PROBLEM DESCRIPTION
Everything from the first line of the material below through the line containing "s.free := by unfold State.modPort; split <;> rfl" must be retyped exactly, and nothing past it.

INPUT FOR THIS TASK
@[simp] theorem State.modPort_pending (s : State) (i : Nat) (f : Port → Port) : (s.modPort i f).pending = s.pending := by unfold State.modPort; split <;> rfl
@[simp] theorem State.modPort_tick (s : State) (i : Nat) (f : Port → Port) : (s.modPort i f).tick = s.tick := by unfold State.modPort; split <;> rfl
@[simp] theorem State.modPort_free (s : State) (i : Nat) (f : Port → Port) : (s.modPort i f).free = s.free := by unfold State.modPort; split <;> rfl
@[simp] theorem State.modPort_parts (s : State) (i : Nat) (f : Port → Port) : (s.modPort i f).parts = s.parts := by unfold State.modPort; split <;> rfl
@[simp] theorem State.modPort_mem (s : State) (i : Nat) (f : Port → Port) : (s.modPort i f).mem = s.mem := by unfold State.modPort; split <;> rfl
@[simp] theorem State.modPort_host (s : State) (i : Nat) (f : Port → Port) : (s.modPort i f).host = s.host := by unfold State.modPort; split <;> rfl
@[simp] theorem State.modPort_cores (s : State) (i : Nat) (f : Port → Port) : (s.modPort i f).cores = s.cores := by unfold State.modPort; split <;> rfl
@[simp] theorem State.modPort_seams (s : State) (i : Nat) (f : Port → Port) : (s.modPort i f).seams = s.seams := by unfold State.modPort; split <;> rfl
@[simp] theorem State.modPort_dieInfo (s : State) (i : Nat) (f : Port → Port) : (s.modPort i f).dieInfo = s.dieInfo := by unfold State.modPort; split <;> rfl
@[simp] theorem State.modPort_packageLevel (s : State) (i : Nat) (f : Port → Port) : (s.modPort i f).packageLevel = s.packageLevel := by unfold State.modPort; split <;> rfl
@[simp] theorem State.modPort_fab (s : State) (i : Nat) (f : Port → Port) : (s.modPort i f).fab = s.fab := by unfold State.modPort; split <;> rfl
@[simp] theorem State.modPort_obs (s : State) (i : Nat) (f : Port → Port) : (s.modPort i f).obs = s.obs := by unfold State.modPort; split <;> rfl
@[simp] theorem State.modPort_power (s : State) (i : Nat) (f : Port → Port) : (s.modPort i f).power = s.power := by unfold State.modPort; split <;> rfl
@[simp] theorem State.modPort_life (s : State) (i : Nat) (f : Port → Port) : (s.modPort i f).life = s.life := by unfold State.modPort; split <;> rfl
@[simp] theorem State.modPort_hi (s : State) (i : Nat) (f : Port → Port) : (s.modPort i f).hi = s.hi := by unfold State.modPort; split <;> rfl
@[simp] theorem State.modPort_out (s : State) (i : Nat) (f : Port → Port) : (s.modPort i f).out = s.out := by unfold State.modPort; split <;> rfl

/-! ### Partitions -/

@[simp] theorem State.part_setPart (s : State) (p : Fin 4) (P : Part) : (s.setPart p P).part p = P := by
  simp [State.part, State.setPart]

theorem State.part_setPart_other (s : State) {p r : Fin 4} (P : Part) (h : r ≠ p) : (s.setPart p P).part r = s.part r := by
  simp only [State.part, State.setPart, Fin.getElem_fin]
  exact Vector.getElem_set_ne _ _ (fun h' => h (Fin.ext h'.symm))

@[simp] theorem State.part_modPart (s : State) (p : Fin 4) (f : Part → Part) : (s.modPart p f).part p = f (s.part p) :=
  State.part_setPart _ _ _

theorem State.part_modPart_other (s : State) {p r : Fin 4} (f : Part → Part) (h : r ≠ p) :
    (s.modPart p f).part r = s.part r := State.part_setPart_other s _ h

@[simp] theorem State.part_emit (s : State) (o : Out) (p : Fin 4) : (s.emit o).part p = s.part p := rfl
@[simp] theorem State.part_tally (s : State) (cls unit idx k : Nat) (p : Fin 4) : (s.tally cls unit idx k).part p = s.part p := rfl
@[simp] theorem State.part_advance (s : State) (t : Nat) (p : Fin 4) : (s.advance t).part p = s.part p := rfl
@[simp] theorem State.part_hostWrite (s : State) (a : Nat) (b : Bytes) (p : Fin 4) : (s.hostWrite a b).part p = s.part p := rfl

/-! ### Ports -/

theorem State.port_modPort (s : State) (i : Nat) (f : Port → Port) (h : i < 32) : (s.modPort i f).port i = f (s.port i) := by
  have hl : i < s.ports.toList.length := by simpa using h
  rw [State.modPort_eq s i f h]
  simp [State.port, h]

theorem State.port_modPort_other (s : State) {i j : Nat} (f : Port → Port) (h : j ≠ i) : (s.modPort i f).port j = s.port j := by
  unfold State.modPort
  split
  · simp only [State.port, List.getD_eq_getElem?_getD, Vector.toList_set]
    rw [List.getElem?_set_ne (Ne.symm h)]
  · rfl

/-! ### Queues and commands -/

@[simp] theorem Part.queue_setQueue (P : Part) (q : Nat) (Q : Queue) : (P.setQueue q Q).queue q = Q := by
  simp [Part.queue, Part.setQueue]

theorem Part.queue_setQueue_other (P : Part) {q r : Nat} (Q : Queue) (h : r ≠ q) : (P.setQueue q Q).queue r = P.queue r :=
  sget_sset_other _ _ _ h

@[simp] theorem Part.group_setGroup (P : Part) (g : Nat) (G : Group) : (P.setGroup g G).group g = G := by
  simp [Part.group, Part.setGroup]

theorem Part.group_setGroup_other (P : Part) {g h : Nat} (G : Group) (n : h ≠ g) : (P.setGroup g G).group h = P.group h :=
  sget_sset_other _ _ _ n

@[simp] theorem Part.counter_setCounter (P : Part) (c : Nat) (v : W32) : (P.setCounter c v).counter c = v := by
  simp [Part.counter, Part.setCounter]

theorem Part.counter_setCounter_other (P : Part) {c d : Nat} (v : W32) (h : d ≠ c) : (P.setCounter c v).counter d = P.counter d :=
  sget_sset_other _ _ _ h

/-- A fill sets every counter of its run. -/
theorem Part.counter_counterFill (v : W32) : ∀ (k : Nat) (P : Part) (c d : Nat),
    (P.counterFill c v k).counter d = if c ≤ d ∧ d < c + k then v else P.counter d
  | 0, P, c, d => by rw [if_neg (by omega)]; rfl
  | k + 1, P, c, d => by
    rw [Part.counterFill, Part.counter_counterFill v k]
    by_cases h : d = c
    · subst h
      rw [if_neg (by omega), if_pos (by omega), Part.counter_setCounter]
    · rw [Part.counter_setCounter_other P v h]
      by_cases h2 : c ≤ d ∧ d < c + (k + 1)
      · rw [if_pos (by omega), if_pos h2]
      · rw [if_neg (by omega), if_neg h2]

theorem find_map_entry (f : Entry → Entry) (hf : ∀ e, (f e).n = e.n) (n m : Nat) : ∀ l : List Entry,
    (l.map (fun e => if e.n = n then f e else e)).find? (fun e => e.n == m) =
      (l.find? (fun e => e.n == m)).map (fun e => if m = n then f e else e)
  | [] => rfl
  | x :: r => by
    simp only [List.map_cons, List.find?_cons]
    have hx : ((if x.n = n then f x else x).n == m) = (x.n == m) := by split <;> simp [hf]
    rw [hx]
    by_cases hm : (x.n == m) = true
    · simp only [hm, Option.map_some]
      have : x.n = m := by simpa using hm
      subst this
      rfl
    · simp only [hm, find_map_entry f hf n m r]

/-- A change of a command that keeps its name is seen there, and nowhere else. -/
theorem Queue.entry_modEntry (Q : Queue) (n m : Nat) (f : Entry → Entry) (hf : ∀ e, (f e).n = e.n) :
    (Q.modEntry n f).entry m = (Q.entry m).map (fun e => if m = n then f e else e) := find_map_entry f hf n m Q.entries

@[simp] theorem State.entry_modEntry (s : State) (c : Cid) (f : Entry → Entry) (hf : ∀ e, (f e).n = e.n) :
    (s.modEntry c f).entry c = (s.entry c).map f := by
  simp [State.entry, State.modEntry, Queue.entry_modEntry _ _ _ _ hf]

/-- Queue q of partition p is untouched by a change of another queue's. -/
theorem State.queue_modEntry_other (s : State) (c : Cid) (f : Entry → Entry) (p : Fin 4) (q : Nat) (h : p ≠ c.p ∨ q ≠ c.q) :
    ((s.modEntry c f).part p).queue q = (s.part p).queue q := by
  unfold State.modEntry
  by_cases hp : p = c.p
  · subst hp
    rw [State.part_modPart, Part.queue_setQueue_other _ _ (h.resolve_left (fun x => x rfl))]
  · rw [State.part_modPart_other s _ hp]

end Sys2Proof.Machine
end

SOLUTION BELOW
@[simp] theorem State.modPort_pending (s : State) (i : Nat) (f : Port → Port) : (s.modPort i f).pending = s.pending := by unfold State.modPort; split <;> rfl
@[simp] theorem State.modPort_tick (s : State) (i : Nat) (f : Port → Port) : (s.modPort i f).tick = s.tick := by unfold State.modPort; split <;> rfl
@[simp] theorem State.modPort_free (s : State) (i : Nat) (f : Port → Port) : (s.modPort i f).free = s.free := by unfold State.modPort; split <;> rfl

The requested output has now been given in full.